Величайшая историческая сила оппозиции, при ее внешней слабости в настоящий момент, состоит в том, что она держит руку на пульсе мирового исторического процесса, ясно видит динамику классовых сил, предвидит завтрашний день и сознательно подготовляет его. Отказаться от политической деятельности значило бы отказаться от подготовки завтрашнего дня.

Угроза изменить условия моего существования и изолировать меня от политической деятельности звучит так, как если бы я не был сослан за 4000 километров от Москвы, в 250 километрах от железной дороги и примерно на таком же расстоянии от границ пустынных западных провинций Китая, в местность, где злейшая малярия разделяет господство с проказой и чумой. Как если бы фракция Сталина, непосредственным органом которой является ГПУ, не сделала всего, что может, для изоляции меня не только от политической, но и от всякой другой жизни. Московские газеты доставляются сюда в срок от десяти дней до месяца и более. Письма доходят ко мне в виде редкого исключения, после месяца, двух и трех пребывания в ящиках ГПУ и секретариата ЦК.

Два ближайших сотрудника моих со времени гражданской войны, тт. Сермукс и Познанский, решившиеся добровольно сопровождать меня в место ссылки, были немедленно по приезде арестованы, заточены с уголовными в подвал, затем высланы в отдаленные углы севера. От безнадежно заболевшей дочери, которую вы исключили из партии и удалили с работы, письмо ко мне шло из московской больницы 73 дня, так что ответ мой уже не застал ее в живых. Письмо о тяжком заболевании второй дочери, также исключенной вами из партии и удаленной с работы, было месяц тому назад доставлено мне из Москвы на 43-й день. Телеграфные запросы о здоровье чаще всего не доходят по назначению. В таком же и еще худшем положении находятся тысячи безукоризненных большевиков-ленинцев, заслуги которых перед Октябрьской революцией и международным пролетариатом неизменно превосходят заслуги тех, которые их заточили или сослали.

Готовя новые все более тяжкие репрессии против оппозиции, узкая фракция Сталина, которого Ленин назвал в "Завещании" "грубым и нелояльным", когда эти качества его еще не развернулись и на сотую долю, все время пытается через посредство ГПУ подкинуть оппозиции какую-либо "связь" с врагами пролетарской диктатуры.
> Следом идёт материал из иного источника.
-- ==== Sys2Proof/Machine/Rv64.lean ====
section
/-! DEFINITION. The harts' own instructions (R484 to R486): RV64IMAC with Zicsr and Zifencei, and on application cores F, D, Zba, Zbb, Zbs and
the words of Xszv (R500, R501, R503). -/

namespace Sys2Proof.Machine

/-! ### Zba, Zbb, Zbs -/

/-- Leading zeros, trailing zeros, ones. -/
def countLead {w : Nat} (x : BitVec w) : Nat := if x = 0 then w else w - 1 - Nat.log2 x.toNat
def countTrail {w : Nat} (x : BitVec w) : Nat := ((List.range w).find? (fun i => x.getLsbD i)).getD w
def countOnes {w : Nat} (x : BitVec w) : Nat := ((List.range w).filter (fun i => x.getLsbD i)).length

/-- CLZ, CTZ and CPOP by the low bits of their immediate. -/
def countOp {w : Nat} (k : Nat) (x : BitVec w) : Nat := match k with | 0 => countLead x | 1 => countTrail x | _ => countOnes x

/-- The operations of two registers in OP. -/
def zbOp (f3 f7 : Nat) (a b : BitVec 64) : Option (BitVec 64) :=
  let bit : BitVec 64 := 1 <<< (b.toNat % 64)
  match f7, f3 with
  | 0x10, 2 => some ((a <<< 1) + b)
  | 0x10, 4 => some ((a <<< 2) + b)
  | 0x10, 6 => some ((a <<< 3) + b)
  | 0x20, 4 => some (~~~ (a ^^^ b))
  | 0x20, 6 => some (a ||| ~~~ b)
  | 0x20, 7 => some (a &&& ~~~ b)
  | 0x05, 4 => some (if b.toInt < a.toInt then b else a)
  | 0x05, 5 => some (if b.toNat < a.toNat then b else a)
  | 0x05, 6 => some (if a.toInt < b.toInt then b else a)
  | 0x05, 7 => some (if a.toNat < b.toNat then b else a)
  | 0x30, 1 => some (a.rotateLeft (b.toNat % 64))
  | 0x30, 5 => some (a.rotateRight (b.toNat % 64))
  | 0x24, 1 => some (a &&& ~~~ bit)
  | 0x24, 5 => some (if a.getLsbD (b.toNat % 64) then 1 else 0)
  | 0x34, 1 => some (a ^^^ bit)
  | 0x14, 1 => some (a ||| bit)
  | _, _ => none

/-- The operations of a register and an immediate in OP-IMM. -/
def zbImm (f3 imm : Nat) (a : BitVec 64) : Option (BitVec 64) :=
  let sh := imm % 64
  let bit : BitVec 64 := 1 <<< sh
  let bytes := fun (g : Nat → Nat) => BitVec.ofNat 64 (leVal ((List.range 8).map (fun i => BitVec.ofNat 8 (g i))))
  let byte := fun (i : Nat) => a.toNat / 256 ^ i % 256
  if f3 = 1 then
    if 0x600 ≤ imm ∧ imm ≤ 0x602 then some (BitVec.ofNat 64 (countOp (imm - 0x600) a))
    else if imm = 0x604 then some ((a.setWidth 8).signExtend 64)
    else if imm = 0x605 then some ((a.setWidth 16).signExtend 64)
    else match imm / 64 with
      | 0x12 => some (a &&& ~~~ bit)
      | 0x1A => some (a ^^^ bit)
      | 0x0A => some (a ||| bit)
      | _ => none
  else if f3 = 5 then
    if imm = 0x287 then some (bytes (fun i => if byte i = 0 then 0 else 0xFF))
    else if imm = 0x6B8 then some (bytes (fun i => byte (7 - i)))
    else match imm / 64 with
      | 0x18 => some (a.rotateRight sh)
      | 0x12 => some (if a.getLsbD sh then 1 else 0)
      | _ => none
  else none

/-- The operations of two registers in OP-32. -/
def zbOp32 (f3 f7 rs2 : Nat) (a b : BitVec 64) : Option (BitVec 64) :=
  let lo : BitVec 64 := (a.setWidth 32).setWidth 64
  let w : BitVec 32 := a.setWidth 32
  match f7, f3 with
  | 0x04, 0 => some (lo + b)
  | 0x10, 2 => some ((lo <<< 1) + b)
  | 0x10, 4 => some ((lo <<< 2) + b)
  | 0x10, 6 => some ((lo <<< 3) + b)
  | 0x04, 4 => if rs2 = 0 then some ((a.setWidth 16).setWidth 64) else none
  | 0x30, 1 => some ((w.rotateLeft (b.toNat % 32)).signExtend 64)
  | 0x30, 5 => some ((w.rotateRight (b.toNat % 32)).signExtend 64)
  | _, _ => none

/-- The operations of a register and an immediate in OP-IMM-32. -/
def zbImm32 (f3 imm : Nat) (a : BitVec 64) : Option (BitVec 64) :=
  let w : BitVec 32 := a.setWidth 32
  if f3 = 1 then
    if imm / 64 = 2 then some ((w.setWidth 64) <<< (imm % 64))
    else if 0x600 ≤ imm ∧ imm ≤ 0x602 then some (BitVec.ofNat 64 (countOp (imm - 0x600) w))
    else none
  else if f3 = 5 ∧ imm / 32 = 0x30 then some ((w.rotateRight (imm % 32)).signExtend 64)
  else none

/-! ### F and D -/

/-- The code of a floating-point register, of the double format or the single one, whose value is NaN-boxed (R498). -/
def HartRegs.fCode (r : HartRegs) (d : Bool) (i : BitVec 5) : Nat :=
  let v := (r.f.get i.toNat).toNat
  if d then v else if v / 2 ^ 32 = 2 ^ 32 - 1 then v % 2 ^ 32 else fp32.nanCode

/-- A floating-point result: its register, the flags, and `FS` Dirty. -/
def HartRegs.putF (r : HartRegs) (d : Bool) (rd : BitVec 5) (x : Nat × Flags) : HartRegs :=
  { r with f := r.f.set rd.toNat (BitVec.ofNat 64 (if d then x.1 else x.1 + (2 ^ 64 - 2 ^ 32))), fflags := r.fflags ||| fflagsOf x.2, fs := 3 }

/-- An integer result of a floating-point operation: `FS` is Dirty where a flag is raised. -/
def HartRegs.putFx (r : HartRegs) (rd : BitVec 5) (v : BitVec 64) (fl : Flags) : HartRegs :=
  let g := fflagsOf fl
  let q := r.setX rd v
  { q with fflags := r.fflags ||| g, fs := if g = 0 then r.fs else 3 }

/-- A multiply-add: an invalid product sets NV beside a quiet NaN too. -/
def fpFma (f : FSpec) (r : Rnd) (a b c : Nat) (negProd negC : Bool) : Nat × Flags :=
  let x := f.decode a
  let y := f.decode b
  let z := f.decode c
  let v := fFma f r (if negProd then x.neg else x) y (if negC then z.neg else z)
  let inf := fun (v : FVal) => match v with | .inf _ => true | _ => false
  let bad := inf x && y.isZero || x.isZero && inf y || f.isSnan a || f.isSnan b || f.isSnan c
  (f.code v.1, v.2 ||| flIf bad flNV)

/-- A conversion to an integer of `w` bits: what does not fit becomes the nearest value that does, and a NaN the largest, with NV. -/
def fpToInt (f : FSpec) (r : Rnd) (w : Nat) (sgn : Bool) (a : Nat) : BitVec 64 × Flags :=
  let lo : Int := if sgn then -(2 ^ (w - 1)) else 0
  let hi : Int := if sgn then 2 ^ (w - 1) - 1 else 2 ^ w - 1
  let out := fun (i : Int) => BitVec.ofInt 64 (toSigned w (toUnsigned w i))
  match f.decode a with
  | .nan _ => (out hi, flNV)
  | .inf n => (out (if n then lo else hi), flNV)
  | v =>
    let i := v.toInt r
    if i.1 < lo then (out lo, flNV) else if hi < i.1 then (out hi, flNV) else (out i.1, flIf i.2 flNX)

/-- FCLASS: one bit for the class of a code. -/
def fpClass (f : FSpec) (a : Nat) : Nat :=
  match f.decode a with
  | .nan _ => if f.isSnan a then 2 ^ 8 else 2 ^ 9
  | .inf n => if n then 1 else 2 ^ 7
  | .num n m _ =>
    let sub := a / 2 ^ f.fw % 2 ^ f.ew == 0
    if m = 0 then (if n then 2 ^ 3 else 2 ^ 4) else if sub then (if n then 2 ^ 2 else 2 ^ 5) else (if n then 2 else 2 ^ 6)

/-- The sign of one code, or of a combination of two, on the magnitude of the first. -/
def fpSign (f : FSpec) (f3 a b : Nat) : Nat :=
  let top := 2 ^ (f.ew + f.fw)
  let sa := a / top % 2
  let sb := b / top % 2
  a % top + top * (match f3 with | 0 => sb | 1 => 1 - sb | _ => (sa + sb) % 2)

/-- A word of OP-FP or of the multiply-adds; none where it is no instruction. -/
def HartRegs.opFp (r : HartRegs) (x : BitVec 32) : Option HartRegs :=
  let rd : BitVec 5 := wordField x 7 5
  let r1 : BitVec 5 := wordField x 15 5
  let r2 : BitVec 5 := wordField x 20 5
  let r3 : BitVec 5 := wordField x 27 5
  let f3 := (wordField x 12 3).toNat
  let op := (wordField x 0 7).toNat
  let d := x.getLsbD 25
  let f := if d then fp64 else fp32
  let a := r.fCode d r1
  let b := r.fCode d r2
  let rm := frmRnd (if f3 = 7 then r.frm else BitVec.ofNat 3 f3)
  let k := r2.toNat
  if x.getLsbD 26 then none
  else if op ≠ 0x53 then
    rm.map (fun m => r.putF d rd (fpFma f m a b (r.fCode d r3) (op == 0x4B || op == 0x4F) (op == 0x47 || op == 0x4F)))
  else match r3.toNat with
  | 0x00 => rm.map (fun m => r.putF d rd (fpElem f a b (fAdd f m)))
  | 0x01 => rm.map (fun m => r.putF d rd (fpElem f a b (fSub f m)))
  | 0x02 => rm.map (fun m => r.putF d rd (fpElem f a b (fMul f m)))
  | 0x03 => rm.map (fun m => r.putF d rd (fpElem f a b (fDiv f m)))
  | 0x0B => if k ≠ 0 then none else rm.map (fun m => r.putF d rd (fpElem f a a (fun v _ => fSqrt f m v)))
  | 0x04 => if 3 ≤ f3 then none else some (r.putF d rd (fpSign f f3 a b, 0))
  | 0x05 => if 2 ≤ f3 then none else some (r.putF d rd (fpMinMax f a b (f3 == 1)))
  | 0x08 => if k ≠ (if d then 0 else 1) then none else rm.map (fun m => r.putF d rd (fpConvert (if d then fp32 else fp64) f m (r.fCode (!d) r1)))
  | 0x14 =>
    let cmp := fun (quiet : Bool) (g : FVal → FVal → Bool) =>
      let y := fpCmp f 1 a b quiet g
      some (r.putFx rd (BitVec.ofNat 64 y.1) y.2)
    match f3 with
    | 0 => cmp false FVal.le
    | 1 => cmp false FVal.lt
    | 2 => cmp true FVal.eq
    | _ => none
  | 0x18 => if 4 ≤ k then none else rm.map (fun m =>
      let y := fpToInt f m (if k < 2 then 32 else 64) (k % 2 == 0) a
      r.putFx rd y.1 y.2)
  | 0x1A => if 4 ≤ k then none else rm.map (fun m =>
      let w := if k < 2 then 32 else 64
      let v := (r.xr r1).toNat % 2 ^ w
      let y := f.arith m (FVal.ofInt (if k % 2 = 0 then toSigned w v else v))
      r.putF d rd (f.code y.1, y.2))
  | 0x1C =>
    if k ≠ 0 then none else match f3 with
    | 0 =>
      let v := r.f.get r1.toNat
      some (r.putFx rd (if d then v else (v.setWidth 32).signExtend 64) 0)
    | 1 => some (r.putFx rd (BitVec.ofNat 64 (fpClass f a)) 0)
    | _ => none
  | 0x1E => if k ≠ 0 ∨ f3 ≠ 0 then none else some (r.putF d rd ((r.xr r1).toNat % 2 ^ (if d then 64 else 32), 0))
  | _ => none
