/-- A load of the control unit from its own stores puts the bytes, extended as the form says, into its register; a store writes the
register's low bytes, which read back; a fetch from its slice changes nothing by itself; a misaligned access raises the address-misaligned
exception and is not performed. A fetch at the pc that is marked so executes the instruction there (log 43): ADDI, ADD, SUB, MUL, JAL,
BEQ, a read of mhartid and the compressed C.LI write their register alone and go on as RISC-V has it, ECALL raises its exception, and a
word of custom-0 is the engine-issue instruction that it spells. -/
def Obligations.ControlUnitLoadsAndStores : Prop :=
  (∀ (c : CoreId) (size : Fin 3) (z : Bool) (a : BitVec 32) (r : BitVec 5) (s : State) (res : Bool) (o : Nat),
    (s.core c).cuReady = true → a.toNat % 2 ^ size.val = 0 → cuPlace c a.toNat (2 ^ size.val) = some (res, o) →
    (res = false → (s.core c).banksReady c o (2 ^ size.val) = true) → (s.core c).wsErr = [] → (s.core c).rsErr = [] →
    (∃ t, exec (.controlUnitLoadStore c .load size z a r []) s = .next t ∧ OnlyCore c s t ∧
      (t.core c).x r = (if r = 0 then 0 else
        let v := leVal (((s.core c).physBytes c res o (2 ^ size.val)).map (fun p => (if res then (s.core c).rs else (s.core c).ws).read p))
        if z then BitVec.ofNat 32 v else BitVec.ofInt 32 (toSigned (8 * 2 ^ size.val) v))) ∧
    (∃ t, exec (.controlUnitLoadStore c .store size z a r []) s = .next t ∧ OnlyCore c s t ∧
      (res = true → (t.core c).ws = (s.core c).ws ∧ (∀ i, i < 2 ^ size.val → (t.core c).rs.read (o + i) = BitVec.ofNat 8 (((s.core c).x r).toNat / 256 ^ i)) ∧
        ∀ p, p < o ∨ o + 2 ^ size.val ≤ p → (t.core c).rs.read p = (s.core c).rs.read p) ∧
      (res = false → (t.core c).rs = (s.core c).rs ∧
        ((s.core c).parts = [] → ∀ i, i < 2 ^ size.val → (t.core c).ws.read (o + i) = BitVec.ofNat 8 (((s.core c).x r).toNat / 256 ^ i)) ∧
        ∀ p, p ∉ (s.core c).physBytes c false o (2 ^ size.val) → (t.core c).ws.read p = (s.core c).ws.read p)) ∧
    (res = true → z = false ∨ a ≠ (s.core c).pc → exec (.controlUnitLoadStore c .fetch size z a r []) s = .next s)) ∧
  (∀ (c : CoreId) (k : AccKind) (size : Fin 3) (z : Bool) (a : BitVec 32) (r : BitVec 5) (ups : List Upset) (s : State),
    (s.core c).cuReady = true → k = .load ∨ k = .store → a.toNat % 2 ^ size.val ≠ 0 →
    ∃ t, exec (.controlUnitLoadStore c k size z a r ups) s = .next t ∧ (t.core c).mcause = (if k = .store then 6 else 4) ∧
      (t.core c).cuTrapped = true ∧ (t.core c).ws = (s.core c).ws ∧ (t.core c).rs = (s.core c).rs) ∧
  (∀ (c : CoreId) (size : Fin 3) (r : BitVec 5) (s : State) (x : BitVec 32), let k := s.core c
    let o := k.pc.toNat - 0x10000000
    k.cuReady = true → k.rsErr = [] → k.pc.toNat % 2 = 0 → 0x10000000 ≤ k.pc.toNat → o + 4 ≤ rsSize c →
    (∀ i, i < 4 → k.rs.read (o + i) = BitVec.ofNat 8 (x.toNat / 256 ^ i)) →
    let run := exec (.controlUnitLoadStore c .fetch size true k.pc r []) s
    let wrote := fun (rd : BitVec 5) (v next : BitVec 32) => ∃ t, run = .next t ∧ OnlyCore c s t ∧ (t.core c).x rd = (if rd = 0 then 0 else v) ∧
      (∀ q, q ≠ rd → (t.core c).x q = k.x q) ∧ (t.core c).pc = next ∧ (t.core c).instret = k.instret + 1 ∧ (t.core c).ws = k.ws ∧ (t.core c).rs = k.rs
    (∀ (imm : BitVec 12) (a d : BitVec 5), x = imm ++ a ++ (0 : BitVec 3) ++ d ++ (0x13 : BitVec 7) → wrote d (k.x a + imm.signExtend 32) (k.pc + 4)) ∧
    (∀ a b d : BitVec 5,
      (x = (0 : BitVec 7) ++ b ++ a ++ (0 : BitVec 3) ++ d ++ (0x33 : BitVec 7) → wrote d (k.x a + k.x b) (k.pc + 4)) ∧
      (x = (0x20 : BitVec 7) ++ b ++ a ++ (0 : BitVec 3) ++ d ++ (0x33 : BitVec 7) → wrote d (k.x a - k.x b) (k.pc + 4)) ∧
      (x = (1 : BitVec 7) ++ b ++ a ++ (0 : BitVec 3) ++ d ++ (0x33 : BitVec 7) → wrote d (k.x a * k.x b) (k.pc + 4))) ∧
    (∀ (i : BitVec 20) (d : BitVec 5), x = i.extractLsb' 19 1 ++ i.extractLsb' 0 10 ++ i.extractLsb' 10 1 ++ i.extractLsb' 11 8 ++ d ++ (0x6F : BitVec 7) →
      wrote d (k.pc + 4) (k.pc + (i ++ (0 : BitVec 1)).signExtend 32)) ∧
    (∀ (i : BitVec 12) (a b : BitVec 5),
      x = i.extractLsb' 11 1 ++ i.extractLsb' 4 6 ++ b ++ a ++ (0 : BitVec 3) ++ i.extractLsb' 0 4 ++ i.extractLsb' 10 1 ++ (0x63 : BitVec 7) →
      wrote 0 0 (if k.x a = k.x b then k.pc + (i ++ (0 : BitVec 1)).signExtend 32 else k.pc + 4)) ∧
    (∀ (d : BitVec 5) (hi : BitVec 16) (imm : BitVec 6), x = hi ++ (2 : BitVec 3) ++ imm.extractLsb' 5 1 ++ d ++ imm.extractLsb' 0 5 ++ (1 : BitVec 2) →
      wrote d (imm.signExtend 32) (k.pc + 2)) ∧
    (∀ d : BitVec 5, x = (0xF14 : BitVec 12) ++ (0 : BitVec 5) ++ (2 : BitVec 3) ++ d ++ (0x73 : BitVec 7) → wrote d (BitVec.ofNat 32 (s.logNum c)) (k.pc + 4)) ∧
    (x = 0x73 → ∃ t, run = .next t ∧ (t.core c).mcause = 11 ∧ (t.core c).mepc = k.pc ∧ (t.core c).cuTrapped = true ∧ ∀ q, (t.core c).x q = k.x q) ∧
    (x.toNat % 128 = 0x0B → run = s.cuRun c (Fin.ofNat 64 (r.toNat + 32 * size.val)) x))

/-! ### The engines of a core (chapters 4, 5, 8) -/

/-- At the end of a matrix tile pass whose checks match and whose operands read clean: a pass before the last keeps its accumulators and
the next pass runs; the last pass of a tile writes the converted elements of that tile, row by row, where its rows do not overlap, and
nothing else of the two stores, and the next tile runs; after the last tile the operation has finished with ST_DONE. The end of a vector
tile whose checks match and whose operands read clean writes that tile's outputs, as they stand where they do not overlap, each element
counting once, and nothing else of the two stores; where more is to do the next tile runs, and else the operation has finished with
ST_DONE and its flags join VX_FLAGS. -/
def Obligations.MatrixAndVectorTilesEndClean : Prop :=
  (
    ∀ (c : CoreId) (s : State) (run : MxRun),
      let e := (s.core c).entry run.entry
      let x := e.d.mx
      let a := x.at run.tile run.pass
      let v := s.tileView c false
      let o := s.mxOut c e.d x a (v.mxPass c e.d x a run).1
      (s.core c).mx = some run → e.busy = true → e.abortReq = false → (s.core c).tileq = false →
      (s.core c).wsErr = [] → (s.core c).rsErr = [] → e.d.nanTrap = false →
      ∃ t, exec (.matrixTilePassEnd c none []) s = .next t ∧ t = { s with cores := t.cores, freeCount := t.freeCount } ∧
        (∀ d, d ≠ c → t.core d = s.core d) ∧
        (run.pass + 1 < x.passes →
          (t.core c).mx = some { run with pass := run.pass + 1
                                          acc := ((v.mxPass c e.d x a run).1).map (accCode x.accElem)
                                          made := ((v.mxPass c e.d x a run).1).map FVal.cause } ∧
          (t.core c).ws = (s.core c).ws ∧ (t.core c).rs = (s.core c).rs ∧ ((t.core c).entry run.entry).outcome = none) ∧
        (x.passes ≤ run.pass + 1 →
          (run.tile + 1 < x.tilesM * x.tilesN →
            (t.core c).mx = some { entry := run.entry, tile := run.tile + 1 } ∧ ((t.core c).entry run.entry).outcome = none) ∧
          (x.tilesM * x.tilesN ≤ run.tile + 1 →
            (t.core c).mx = none ∧ ((t.core c).entry run.entry).outcome = some stDone) ∧
          ((t.core c).entry run.entry).health.elements = e.health.elements + a.rn * a.cn ∧
          ((s.ownPas c false (x.tileSegs a)).Nodup → (s.ownPas c true (x.tileSegs a)).Nodup → ∀ i g, (x.tileSegs a)[i]? = some g →
            t.ownPeek c g.1 g.2 = packCodes (elemBits x.cFmt) (((o.1.drop (i * a.cn)).take a.cn).map (·.2.code))) ∧
          (∀ p, p ∉ s.ownPas c false (x.tileSegs a) → (t.core c).ws.read p = (s.core c).ws.read p) ∧
          (∀ p, p ∉ s.ownPas c true (x.tileSegs a) → (t.core c).rs.read p = (s.core c).rs.read p))) ∧ (
    ∀ (c : CoreId) (s : State) (run : VxRun),
      let e := (s.core c).entry run.entry
      let r := (s.tileView c true).vxTile c e.d run
      (s.core c).vx = some run → e.busy = true → e.abortReq = false → (s.core c).tileq = false → e.d.nanTrap = false →
      (s.core c).wsErr = [] → (s.core c).rsErr = [] → r.bad = none →
      ∃ t, exec (.vectorTileEnd c none []) s = .next t ∧ t = { s with cores := t.cores, freeCount := t.freeCount } ∧
        (∀ d, d ≠ c → t.core d = s.core d) ∧
        (∀ v, r.next = some v → (t.core c).vx = some v ∧ ((t.core c).entry run.entry).outcome = none) ∧
        (r.next = none → (t.core c).vx = none ∧ ((t.core c).entry run.entry).outcome = some stDone ∧
          (t.core c).vxFlags = (s.core c).vxFlags ||| ((t.core c).entry run.entry).health.flags) ∧
        (e.d.vx.op ≠ 4 → e.d.vx.op ≠ 9 → ((t.core c).entry run.entry).health.elements = e.health.elements + r.elems.length) ∧
        (e.d.vx.op = 4 ∨ e.d.vx.op = 9 →
          ((t.core c).entry run.entry).health.elements = (outAdd e.written (r.elems.map (fun y => y.w.elem y.idx y.ex))).length) ∧
        ((s.ownPas c false (r.writes.map (fun w => (w.1, w.2.length)))).Nodup → (s.ownPas c true (r.writes.map (fun w => (w.1, w.2.length)))).Nodup →
          ∀ w ∈ r.writes, t.ownPeek c w.1 w.2.length = w.2) ∧
        (∀ p, p ∉ s.ownPas c false (r.writes.map (fun w => (w.1, w.2.length))) → (t.core c).ws.read p = (s.core c).ws.read p) ∧
        (∀ p, p ∉ s.ownPas c true (r.writes.map (fun w => (w.1, w.2.length))) → (t.core c).rs.read p = (s.core c).rs.read p))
В узком кругу нынешние руководители говорят: "Это нужно для массы". Иногда еще циничнее: "Это -- для дураков". Моего ближайшего сотрудника Георгия Васильевича Бутова, заведовавшего секретариатом Реввоенсовета Республики во все годы гражданской войны, арестовали и содержали в неслыханных условиях, вымогая от этого чистого и скромного человека и безупречного партийца подтверждение заведомо фальшивых, поддельных, подложных обвинений в духе термидорианских амальгам. Бутов ответил героической голодовкой, которая длилась около 50 дней и довела его в сентябре до смерти в тюрьме. Насилия, избиения, пытки, физические и нравственные, применяются к лучшим рабочим-большевикам за их верность заветам Октября. Таковы те общие условия, которые, по словам коллегии ГПУ, "не препятствуют" ныне политической деятельности оппозиции и моей в частности.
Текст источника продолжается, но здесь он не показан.